Ms Conisbee said interest rates will be higher for longer due to sticky inflation. “… we are unlikely to see a rate cut until late 2024 or early 2025. This means mortgage holders need to survive until 2025, paying far more on their home loans than they did two years ago.”

Buyers in coastal areas currently have a window of opportunity to take advantage of softer prices, Ms Conisbee said. “Look out for beach house bargains over summer but you need to move quick. In many beachside holiday destinations, we saw a sharp rise in properties for sale and a corresponding fall in prices. This was driven by many pandemic driven holiday home purchases coming back on to the market.”

3 key housing market trends for 2024

Here are three of Ms Conisbee’s predictions for the key housing market trends of 2024.
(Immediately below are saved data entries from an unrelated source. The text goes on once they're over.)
theorem wit_ScanKeepsTheFeederWithinItsCap_step : AllotterSound (boosterGranted [.heatDone 17 [0]]) ∧
    BoostersFollow (boosterGranted [.heatDone 17 [0]]) ∧
    step (boosterGranted [.heatDone 17 [0]]) = .next (after (.heatDone 17 [0]) (boosterGranted [])) := by
  have h0 : (boosterGranted [.heatDone 17 [0]]).load 0 = grantedLoad := rfl
  have ha : (boosterGranted [.heatDone 17 [0]]).grantedList .a = [0] := rfl
  have hb : (boosterGranted [.heatDone 17 [0]]).grantedList .b = [] := rfl
  have hw : ∀ w, (boosterGranted [.heatDone 17 [0]]).waitList w = [] := by intro w; cases w <;> rfl
  have g1 : grantedLoad.state = .granted := rfl
  have g2 : grantedLoad.grantedOn = some .a := rfl
  have p1 : Load.powerUp.state = .off := rfl
  refine ⟨⟨by decide +kernel, ?_, ?_, ?_⟩, ⟨.inr (by decide), ?_, ?_⟩, rfl⟩
  · intro f
    refine ⟨by cases f <;> decide +kernel, ?_, by cases f <;> decide +kernel⟩
    intro i
    rcases Nat.eq_zero_or_pos i with rfl | h
    · cases f <;> simp only [h0, ha, hb, g1, g2] <;> simp
    · rw [boosterGranted_load _ i h]
      cases f <;> simp only [ha, hb, p1] <;> simp [Nat.pos_iff_ne_zero.mp h]
  · intro w
    refine ⟨by rw [hw]; exact List.nodup_nil, ?_⟩
    intro i
    rcases Nat.eq_zero_or_pos i with rfl | h
    · simp only [h0, hw, g1]; simp
    · rw [boosterGranted_load _ i h]; simp only [hw, p1]; simp
  · intro i
    rcases Nat.eq_zero_or_pos i with rfl | h
    · rw [h0]; decide
    · rw [boosterGranted_load _ i h]; decide
  · intro i h
    obtain rfl : 0 = i := Option.some.inj h
    decide +kernel
  · intro i h
    exact nomatch (h : (none : Option Nat) = some i)

theorem wit_ConveyorRunsOnlyWhenSafe_boosters : BoostersFollow (boosterGranted [.heatDone 17 [0]]) :=
  wit_ScanKeepsTheFeederWithinItsCap_step.2.1

/-- Feeder A with a grant of 100, a demand limit and a second to work for. -/
def demanding (limit sampleDue : Nat) : State :=
  { busyFeeder with demand.a := { FeederRec.powerUp with cap := 100, limit := limit, workDue := 1, sampleDue := sampleDue } }

/-- The feeder of `demanding` after its sample. -/
def sampledA (limit : Nat) : FeederRec := { (demanding limit 0).feeder .a with acc := 100, secs := 1, workDue := 0 }

theorem wit_PerSecondWorkSamples_demand :
    0 < ((demanding 10 1).feeder .a).sampleDue ∧
    (∀ limit ∈ [0, 10], ((demanding limit 0).feeder .a).sampleDue = 0 ∧ 0 < ((demanding limit 0).feeder .a).workDue ∧
      (demanding limit 0).house.mode = .active ∧ limit < (sampledA limit).projected (grantedDraw .a (demanding limit 0)) ∧
      ((demanding limit 0).grantedList .a).Nodup ∧
      ∀ i ∈ (demanding limit 0).grantedList .a, i < (demanding limit 0).heat.loads.length) ∧
    victimsFor (fun n => decide ((sampledA 10).projected n ≤ 10)) (shedOrder .a (fun l => decide (l.minOn ≤ l.grantTime - 0)) (demanding 10 0))
      (grantedDraw .a (demanding 10 0)) (demanding 10 0) = some [0] ∧
    victimsFor (fun n => decide ((sampledA 0).projected n ≤ 0)) (shedOrder .a (fun l => decide (l.minOn ≤ l.grantTime - 1)) (demanding 0 0))
      (grantedDraw .a (demanding 0 0)) (demanding 0 0) = none := by decide +kernel

theorem wit_KindAndCountRequestsChangeTheKind_pool : (1 : Byte) ≠ 0 ∧ (1 : Byte) ≠ 3 ∧ (1 : Byte) ≠ 4 := by decide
Luxury apartment market to soar

Ms Conisbee said the types of apartments being built have changed dramatically amid more people choosing to live in apartments longer-term and Australia’s ageing population downsizing. “Demand is increasing for much larger, higher quality, more expensive developments. This has resulted in the most expensive apartments in Australia seeing price increases more than double those of an average priced apartment. This year, fewer apartments being built, growing population and a desire to live in some of Australia’s most sought-after inner urban areas will lead to a boom in luxury apartment demand.”

Homes to become even greener

The rising costs of energy and the health impacts of heat are two new factors driving interest in green homes, Ms Conisbee said. “Having a greener home utilising solar and batteries makes it cheaper to run air conditioning, heaters and pool pumps. We are heading into a particularly hot summer and having homes that are difficult to cool down makes them far more dangerous for the elderly and very young.”

More people living alone

For some time now, long-term social changes such as delayed marriage and an ageing population have led to more people living alone. However, Ms Conisbee points out that the pandemic also showed that many people prefer to live alone for lifestyle reasons. “Shorter term, the pandemic has shown that given the chance, many people prefer to live alone with a record increase in single-person households during the time. This trend may influence housing preferences, with a potential rise in demand for smaller dwellings and properties catering to individuals rather than traditional family units.”